Exercise brief: When you reach the line that contains "PWR_STATUS | PWR_INPUT" in the data below, start reproducing lines exactly, and stop after the line that contains "VAT_SPILLS | VAT_RESENDS".

─── Data records

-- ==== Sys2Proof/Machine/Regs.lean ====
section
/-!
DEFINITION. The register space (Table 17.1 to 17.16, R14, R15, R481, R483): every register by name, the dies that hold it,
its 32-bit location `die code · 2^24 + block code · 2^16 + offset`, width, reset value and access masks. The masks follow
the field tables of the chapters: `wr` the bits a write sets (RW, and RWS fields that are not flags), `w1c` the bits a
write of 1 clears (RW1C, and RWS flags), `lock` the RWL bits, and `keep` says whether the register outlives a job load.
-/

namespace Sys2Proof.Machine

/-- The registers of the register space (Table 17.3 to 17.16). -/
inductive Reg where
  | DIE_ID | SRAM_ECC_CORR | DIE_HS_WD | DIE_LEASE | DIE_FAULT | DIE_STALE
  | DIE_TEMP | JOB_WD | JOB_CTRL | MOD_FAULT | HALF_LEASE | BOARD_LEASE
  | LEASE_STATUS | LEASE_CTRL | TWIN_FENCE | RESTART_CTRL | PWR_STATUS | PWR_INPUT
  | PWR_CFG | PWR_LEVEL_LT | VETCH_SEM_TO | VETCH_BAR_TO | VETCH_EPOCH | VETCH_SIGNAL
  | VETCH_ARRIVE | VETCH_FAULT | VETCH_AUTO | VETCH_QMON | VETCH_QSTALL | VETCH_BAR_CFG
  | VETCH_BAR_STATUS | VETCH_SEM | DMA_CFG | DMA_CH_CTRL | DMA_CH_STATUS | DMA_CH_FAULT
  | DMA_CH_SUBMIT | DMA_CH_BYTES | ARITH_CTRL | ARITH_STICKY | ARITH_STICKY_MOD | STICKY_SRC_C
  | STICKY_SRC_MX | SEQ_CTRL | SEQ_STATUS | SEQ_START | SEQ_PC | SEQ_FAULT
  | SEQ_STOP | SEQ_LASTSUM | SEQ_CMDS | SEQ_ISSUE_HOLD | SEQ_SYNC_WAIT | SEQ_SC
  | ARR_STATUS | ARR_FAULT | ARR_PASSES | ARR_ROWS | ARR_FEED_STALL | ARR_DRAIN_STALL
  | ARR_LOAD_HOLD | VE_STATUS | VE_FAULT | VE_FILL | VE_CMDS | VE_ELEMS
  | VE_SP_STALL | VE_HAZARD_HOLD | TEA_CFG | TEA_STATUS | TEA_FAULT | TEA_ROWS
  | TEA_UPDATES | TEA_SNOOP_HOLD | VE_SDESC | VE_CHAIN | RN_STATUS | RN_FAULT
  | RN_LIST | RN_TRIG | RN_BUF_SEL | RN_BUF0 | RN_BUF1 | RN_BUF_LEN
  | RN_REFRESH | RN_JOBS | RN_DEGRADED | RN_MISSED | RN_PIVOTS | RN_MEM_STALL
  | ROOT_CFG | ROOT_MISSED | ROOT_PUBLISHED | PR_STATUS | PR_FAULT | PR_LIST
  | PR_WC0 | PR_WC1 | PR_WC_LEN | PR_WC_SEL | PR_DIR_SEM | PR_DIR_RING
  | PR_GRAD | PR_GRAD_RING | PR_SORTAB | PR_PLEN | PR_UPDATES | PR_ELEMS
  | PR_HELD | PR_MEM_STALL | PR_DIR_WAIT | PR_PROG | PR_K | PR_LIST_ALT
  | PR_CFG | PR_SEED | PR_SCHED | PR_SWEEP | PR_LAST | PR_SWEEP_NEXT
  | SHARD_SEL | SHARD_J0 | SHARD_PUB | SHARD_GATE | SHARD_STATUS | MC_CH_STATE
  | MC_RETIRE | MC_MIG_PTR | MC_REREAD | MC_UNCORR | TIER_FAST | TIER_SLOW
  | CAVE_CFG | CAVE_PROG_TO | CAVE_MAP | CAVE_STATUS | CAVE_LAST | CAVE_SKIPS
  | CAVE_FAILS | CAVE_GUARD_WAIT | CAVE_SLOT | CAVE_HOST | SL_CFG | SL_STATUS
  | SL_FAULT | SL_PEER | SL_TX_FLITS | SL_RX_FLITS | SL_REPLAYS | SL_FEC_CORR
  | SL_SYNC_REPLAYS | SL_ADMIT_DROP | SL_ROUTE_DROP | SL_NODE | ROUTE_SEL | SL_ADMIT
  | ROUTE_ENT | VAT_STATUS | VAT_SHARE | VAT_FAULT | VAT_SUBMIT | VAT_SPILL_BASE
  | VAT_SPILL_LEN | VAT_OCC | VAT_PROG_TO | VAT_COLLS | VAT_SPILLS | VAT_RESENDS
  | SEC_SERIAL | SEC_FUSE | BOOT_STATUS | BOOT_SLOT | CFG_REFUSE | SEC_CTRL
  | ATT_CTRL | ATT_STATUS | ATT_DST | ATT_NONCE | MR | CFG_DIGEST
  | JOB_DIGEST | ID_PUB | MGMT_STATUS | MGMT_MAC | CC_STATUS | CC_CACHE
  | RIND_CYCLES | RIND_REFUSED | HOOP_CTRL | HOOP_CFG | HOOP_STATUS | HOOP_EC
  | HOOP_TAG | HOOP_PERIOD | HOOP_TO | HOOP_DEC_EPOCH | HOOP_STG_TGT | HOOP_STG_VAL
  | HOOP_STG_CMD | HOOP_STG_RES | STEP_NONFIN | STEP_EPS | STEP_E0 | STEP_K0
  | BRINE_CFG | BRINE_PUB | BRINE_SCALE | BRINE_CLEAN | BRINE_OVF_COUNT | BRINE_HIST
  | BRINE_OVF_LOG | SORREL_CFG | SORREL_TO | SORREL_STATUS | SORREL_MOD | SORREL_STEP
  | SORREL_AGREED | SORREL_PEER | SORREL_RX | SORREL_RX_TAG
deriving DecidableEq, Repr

──────
─── Data records

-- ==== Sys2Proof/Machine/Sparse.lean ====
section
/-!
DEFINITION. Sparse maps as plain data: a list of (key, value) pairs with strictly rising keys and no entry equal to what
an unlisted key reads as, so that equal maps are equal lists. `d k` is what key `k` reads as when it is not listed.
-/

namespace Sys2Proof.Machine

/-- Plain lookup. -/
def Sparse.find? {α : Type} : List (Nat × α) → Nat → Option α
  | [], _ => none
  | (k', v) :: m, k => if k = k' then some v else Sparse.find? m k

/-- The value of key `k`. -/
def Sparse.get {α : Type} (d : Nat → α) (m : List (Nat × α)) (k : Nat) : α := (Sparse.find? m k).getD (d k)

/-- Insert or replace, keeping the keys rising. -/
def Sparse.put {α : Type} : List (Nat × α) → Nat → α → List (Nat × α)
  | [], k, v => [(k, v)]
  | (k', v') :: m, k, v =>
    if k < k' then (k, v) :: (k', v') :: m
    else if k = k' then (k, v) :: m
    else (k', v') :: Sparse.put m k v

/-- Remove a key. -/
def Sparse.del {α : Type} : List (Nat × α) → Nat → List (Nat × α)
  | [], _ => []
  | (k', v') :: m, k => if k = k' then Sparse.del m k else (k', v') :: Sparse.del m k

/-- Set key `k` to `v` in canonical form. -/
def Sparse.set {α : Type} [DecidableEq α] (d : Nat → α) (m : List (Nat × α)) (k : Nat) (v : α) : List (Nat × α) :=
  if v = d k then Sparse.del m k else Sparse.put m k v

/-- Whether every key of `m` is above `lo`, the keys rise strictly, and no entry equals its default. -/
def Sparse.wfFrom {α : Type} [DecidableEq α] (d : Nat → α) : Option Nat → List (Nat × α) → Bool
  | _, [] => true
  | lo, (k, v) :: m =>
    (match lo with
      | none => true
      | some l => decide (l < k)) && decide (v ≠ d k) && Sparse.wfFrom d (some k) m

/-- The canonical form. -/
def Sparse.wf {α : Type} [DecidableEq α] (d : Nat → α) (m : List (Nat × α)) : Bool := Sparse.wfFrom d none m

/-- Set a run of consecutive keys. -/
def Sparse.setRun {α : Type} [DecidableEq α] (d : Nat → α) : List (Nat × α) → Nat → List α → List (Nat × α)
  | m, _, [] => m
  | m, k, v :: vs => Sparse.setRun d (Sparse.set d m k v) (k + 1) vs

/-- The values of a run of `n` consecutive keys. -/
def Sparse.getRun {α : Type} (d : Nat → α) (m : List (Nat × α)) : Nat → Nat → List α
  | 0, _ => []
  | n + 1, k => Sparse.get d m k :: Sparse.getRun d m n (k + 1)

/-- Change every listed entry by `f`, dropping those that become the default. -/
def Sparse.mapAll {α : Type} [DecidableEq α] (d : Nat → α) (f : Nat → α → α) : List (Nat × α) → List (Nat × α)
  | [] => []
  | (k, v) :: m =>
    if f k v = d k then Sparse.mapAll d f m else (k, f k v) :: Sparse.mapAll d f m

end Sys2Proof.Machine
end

──────
─── Data records

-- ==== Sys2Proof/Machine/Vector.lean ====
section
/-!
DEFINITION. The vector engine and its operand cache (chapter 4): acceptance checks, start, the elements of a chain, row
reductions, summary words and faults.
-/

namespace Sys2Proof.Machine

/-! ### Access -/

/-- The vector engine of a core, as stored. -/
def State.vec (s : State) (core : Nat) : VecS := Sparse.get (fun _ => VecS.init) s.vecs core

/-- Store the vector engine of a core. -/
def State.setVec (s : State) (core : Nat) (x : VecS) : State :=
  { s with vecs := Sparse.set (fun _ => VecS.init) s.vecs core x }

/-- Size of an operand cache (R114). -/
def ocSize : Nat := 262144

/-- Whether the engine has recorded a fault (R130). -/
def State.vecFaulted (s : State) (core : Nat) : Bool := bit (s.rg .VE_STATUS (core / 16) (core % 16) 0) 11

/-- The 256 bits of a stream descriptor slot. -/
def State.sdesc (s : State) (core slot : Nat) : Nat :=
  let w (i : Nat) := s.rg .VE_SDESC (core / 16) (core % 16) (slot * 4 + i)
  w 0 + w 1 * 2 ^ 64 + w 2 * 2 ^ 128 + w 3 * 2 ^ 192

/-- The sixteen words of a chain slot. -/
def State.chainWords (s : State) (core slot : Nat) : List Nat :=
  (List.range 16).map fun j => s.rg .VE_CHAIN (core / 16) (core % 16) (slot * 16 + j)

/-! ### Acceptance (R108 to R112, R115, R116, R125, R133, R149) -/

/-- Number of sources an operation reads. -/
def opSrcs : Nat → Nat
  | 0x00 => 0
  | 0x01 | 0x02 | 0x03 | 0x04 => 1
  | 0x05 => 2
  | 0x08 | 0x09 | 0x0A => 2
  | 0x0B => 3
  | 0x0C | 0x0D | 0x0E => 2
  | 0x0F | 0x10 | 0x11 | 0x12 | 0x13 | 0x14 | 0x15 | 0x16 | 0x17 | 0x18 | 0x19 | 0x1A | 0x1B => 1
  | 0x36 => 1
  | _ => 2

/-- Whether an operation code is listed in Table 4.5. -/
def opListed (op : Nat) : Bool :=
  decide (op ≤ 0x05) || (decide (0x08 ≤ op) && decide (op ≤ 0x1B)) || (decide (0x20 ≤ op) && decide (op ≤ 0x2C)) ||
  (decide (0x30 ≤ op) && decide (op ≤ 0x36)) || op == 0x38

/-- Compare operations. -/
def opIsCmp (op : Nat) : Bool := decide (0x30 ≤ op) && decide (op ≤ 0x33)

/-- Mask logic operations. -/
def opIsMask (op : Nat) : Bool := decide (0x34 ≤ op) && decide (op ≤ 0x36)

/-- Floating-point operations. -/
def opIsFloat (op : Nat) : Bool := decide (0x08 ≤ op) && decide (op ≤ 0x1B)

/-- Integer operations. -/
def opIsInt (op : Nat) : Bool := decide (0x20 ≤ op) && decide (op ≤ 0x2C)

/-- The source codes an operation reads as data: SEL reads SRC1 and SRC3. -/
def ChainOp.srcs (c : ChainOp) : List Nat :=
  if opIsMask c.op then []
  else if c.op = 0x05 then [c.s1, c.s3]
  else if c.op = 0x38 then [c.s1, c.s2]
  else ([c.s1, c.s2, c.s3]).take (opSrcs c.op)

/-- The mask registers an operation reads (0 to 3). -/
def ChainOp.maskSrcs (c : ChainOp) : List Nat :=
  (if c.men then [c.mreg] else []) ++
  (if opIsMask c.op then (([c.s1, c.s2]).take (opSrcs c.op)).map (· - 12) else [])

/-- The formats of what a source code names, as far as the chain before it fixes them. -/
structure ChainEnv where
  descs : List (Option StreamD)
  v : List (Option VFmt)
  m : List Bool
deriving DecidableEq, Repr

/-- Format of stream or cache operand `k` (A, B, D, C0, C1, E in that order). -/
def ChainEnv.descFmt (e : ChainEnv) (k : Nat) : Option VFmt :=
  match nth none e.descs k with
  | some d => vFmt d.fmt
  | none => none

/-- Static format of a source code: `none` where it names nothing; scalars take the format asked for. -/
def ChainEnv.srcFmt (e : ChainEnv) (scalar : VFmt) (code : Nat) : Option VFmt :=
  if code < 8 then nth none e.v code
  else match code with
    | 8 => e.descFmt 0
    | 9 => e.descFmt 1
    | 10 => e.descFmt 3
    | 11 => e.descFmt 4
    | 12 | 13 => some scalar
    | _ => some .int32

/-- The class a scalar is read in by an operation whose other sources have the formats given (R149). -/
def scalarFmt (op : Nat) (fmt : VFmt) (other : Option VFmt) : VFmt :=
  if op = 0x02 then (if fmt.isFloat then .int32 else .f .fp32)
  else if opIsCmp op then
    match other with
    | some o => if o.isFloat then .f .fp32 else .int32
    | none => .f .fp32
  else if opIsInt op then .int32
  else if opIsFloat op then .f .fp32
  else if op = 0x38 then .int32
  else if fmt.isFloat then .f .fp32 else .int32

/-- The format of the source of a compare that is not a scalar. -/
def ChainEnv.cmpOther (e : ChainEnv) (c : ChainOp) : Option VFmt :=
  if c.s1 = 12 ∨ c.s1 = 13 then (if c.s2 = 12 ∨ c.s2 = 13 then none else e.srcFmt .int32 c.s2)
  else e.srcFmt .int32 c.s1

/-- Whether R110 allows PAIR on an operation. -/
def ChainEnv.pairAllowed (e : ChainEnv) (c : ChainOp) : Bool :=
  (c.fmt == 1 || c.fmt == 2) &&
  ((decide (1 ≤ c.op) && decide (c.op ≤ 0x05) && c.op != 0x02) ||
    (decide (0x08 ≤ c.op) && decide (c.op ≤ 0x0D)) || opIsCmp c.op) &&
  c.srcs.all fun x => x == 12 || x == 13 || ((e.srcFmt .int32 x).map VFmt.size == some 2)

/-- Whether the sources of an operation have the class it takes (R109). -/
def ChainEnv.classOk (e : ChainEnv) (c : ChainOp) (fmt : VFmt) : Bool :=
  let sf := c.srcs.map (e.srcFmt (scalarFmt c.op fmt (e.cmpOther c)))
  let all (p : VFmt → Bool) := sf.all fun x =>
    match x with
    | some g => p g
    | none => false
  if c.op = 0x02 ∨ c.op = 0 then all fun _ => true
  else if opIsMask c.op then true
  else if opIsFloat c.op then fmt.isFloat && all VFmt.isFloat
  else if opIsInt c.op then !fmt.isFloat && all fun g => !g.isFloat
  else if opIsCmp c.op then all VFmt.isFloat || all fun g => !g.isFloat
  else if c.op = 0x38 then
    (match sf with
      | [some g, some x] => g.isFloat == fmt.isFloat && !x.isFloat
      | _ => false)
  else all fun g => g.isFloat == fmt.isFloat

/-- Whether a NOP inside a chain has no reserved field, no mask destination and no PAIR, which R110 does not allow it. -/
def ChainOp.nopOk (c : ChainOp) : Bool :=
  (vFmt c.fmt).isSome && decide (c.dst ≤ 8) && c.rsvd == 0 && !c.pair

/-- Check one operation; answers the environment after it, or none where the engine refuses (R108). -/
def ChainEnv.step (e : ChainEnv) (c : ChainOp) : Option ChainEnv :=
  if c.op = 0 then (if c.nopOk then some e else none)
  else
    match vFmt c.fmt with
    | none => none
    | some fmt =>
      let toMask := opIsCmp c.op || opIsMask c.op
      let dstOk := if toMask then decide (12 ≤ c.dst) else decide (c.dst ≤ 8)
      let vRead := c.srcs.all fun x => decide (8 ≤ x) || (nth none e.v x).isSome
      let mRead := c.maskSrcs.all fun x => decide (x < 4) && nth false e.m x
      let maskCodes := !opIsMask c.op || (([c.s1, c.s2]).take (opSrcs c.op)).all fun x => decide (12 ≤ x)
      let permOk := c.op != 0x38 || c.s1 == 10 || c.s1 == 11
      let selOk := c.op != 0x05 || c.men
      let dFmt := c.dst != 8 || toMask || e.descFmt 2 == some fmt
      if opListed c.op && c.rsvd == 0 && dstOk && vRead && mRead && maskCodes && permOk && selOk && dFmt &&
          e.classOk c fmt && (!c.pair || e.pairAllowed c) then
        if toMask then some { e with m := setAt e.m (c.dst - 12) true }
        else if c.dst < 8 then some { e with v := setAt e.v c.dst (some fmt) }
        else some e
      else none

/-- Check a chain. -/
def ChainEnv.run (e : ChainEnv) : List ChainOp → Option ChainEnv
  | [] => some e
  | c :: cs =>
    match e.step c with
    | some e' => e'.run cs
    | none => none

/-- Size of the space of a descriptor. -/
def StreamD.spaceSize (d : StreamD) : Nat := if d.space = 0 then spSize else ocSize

──────

Output below:
  | LEASE_STATUS | LEASE_CTRL | TWIN_FENCE | RESTART_CTRL | PWR_STATUS | PWR_INPUT
  | PWR_CFG | PWR_LEVEL_LT | VETCH_SEM_TO | VETCH_BAR_TO | VETCH_EPOCH | VETCH_SIGNAL
  | VETCH_ARRIVE | VETCH_FAULT | VETCH_AUTO | VETCH_QMON | VETCH_QSTALL | VETCH_BAR_CFG
  | VETCH_BAR_STATUS | VETCH_SEM | DMA_CFG | DMA_CH_CTRL | DMA_CH_STATUS | DMA_CH_FAULT
  | DMA_CH_SUBMIT | DMA_CH_BYTES | ARITH_CTRL | ARITH_STICKY | ARITH_STICKY_MOD | STICKY_SRC_C
  | STICKY_SRC_MX | SEQ_CTRL | SEQ_STATUS | SEQ_START | SEQ_PC | SEQ_FAULT
  | SEQ_STOP | SEQ_LASTSUM | SEQ_CMDS | SEQ_ISSUE_HOLD | SEQ_SYNC_WAIT | SEQ_SC
  | ARR_STATUS | ARR_FAULT | ARR_PASSES | ARR_ROWS | ARR_FEED_STALL | ARR_DRAIN_STALL
  | ARR_LOAD_HOLD | VE_STATUS | VE_FAULT | VE_FILL | VE_CMDS | VE_ELEMS
  | VE_SP_STALL | VE_HAZARD_HOLD | TEA_CFG | TEA_STATUS | TEA_FAULT | TEA_ROWS
  | TEA_UPDATES | TEA_SNOOP_HOLD | VE_SDESC | VE_CHAIN | RN_STATUS | RN_FAULT
  | RN_LIST | RN_TRIG | RN_BUF_SEL | RN_BUF0 | RN_BUF1 | RN_BUF_LEN
  | RN_REFRESH | RN_JOBS | RN_DEGRADED | RN_MISSED | RN_PIVOTS | RN_MEM_STALL
  | ROOT_CFG | ROOT_MISSED | ROOT_PUBLISHED | PR_STATUS | PR_FAULT | PR_LIST
  | PR_WC0 | PR_WC1 | PR_WC_LEN | PR_WC_SEL | PR_DIR_SEM | PR_DIR_RING
  | PR_GRAD | PR_GRAD_RING | PR_SORTAB | PR_PLEN | PR_UPDATES | PR_ELEMS
  | PR_HELD | PR_MEM_STALL | PR_DIR_WAIT | PR_PROG | PR_K | PR_LIST_ALT
  | PR_CFG | PR_SEED | PR_SCHED | PR_SWEEP | PR_LAST | PR_SWEEP_NEXT
  | SHARD_SEL | SHARD_J0 | SHARD_PUB | SHARD_GATE | SHARD_STATUS | MC_CH_STATE
  | MC_RETIRE | MC_MIG_PTR | MC_REREAD | MC_UNCORR | TIER_FAST | TIER_SLOW
  | CAVE_CFG | CAVE_PROG_TO | CAVE_MAP | CAVE_STATUS | CAVE_LAST | CAVE_SKIPS
  | CAVE_FAILS | CAVE_GUARD_WAIT | CAVE_SLOT | CAVE_HOST | SL_CFG | SL_STATUS
  | SL_FAULT | SL_PEER | SL_TX_FLITS | SL_RX_FLITS | SL_REPLAYS | SL_FEC_CORR
  | SL_SYNC_REPLAYS | SL_ADMIT_DROP | SL_ROUTE_DROP | SL_NODE | ROUTE_SEL | SL_ADMIT
  | ROUTE_ENT | VAT_STATUS | VAT_SHARE | VAT_FAULT | VAT_SUBMIT | VAT_SPILL_BASE
  | VAT_SPILL_LEN | VAT_OCC | VAT_PROG_TO | VAT_COLLS | VAT_SPILLS | VAT_RESENDS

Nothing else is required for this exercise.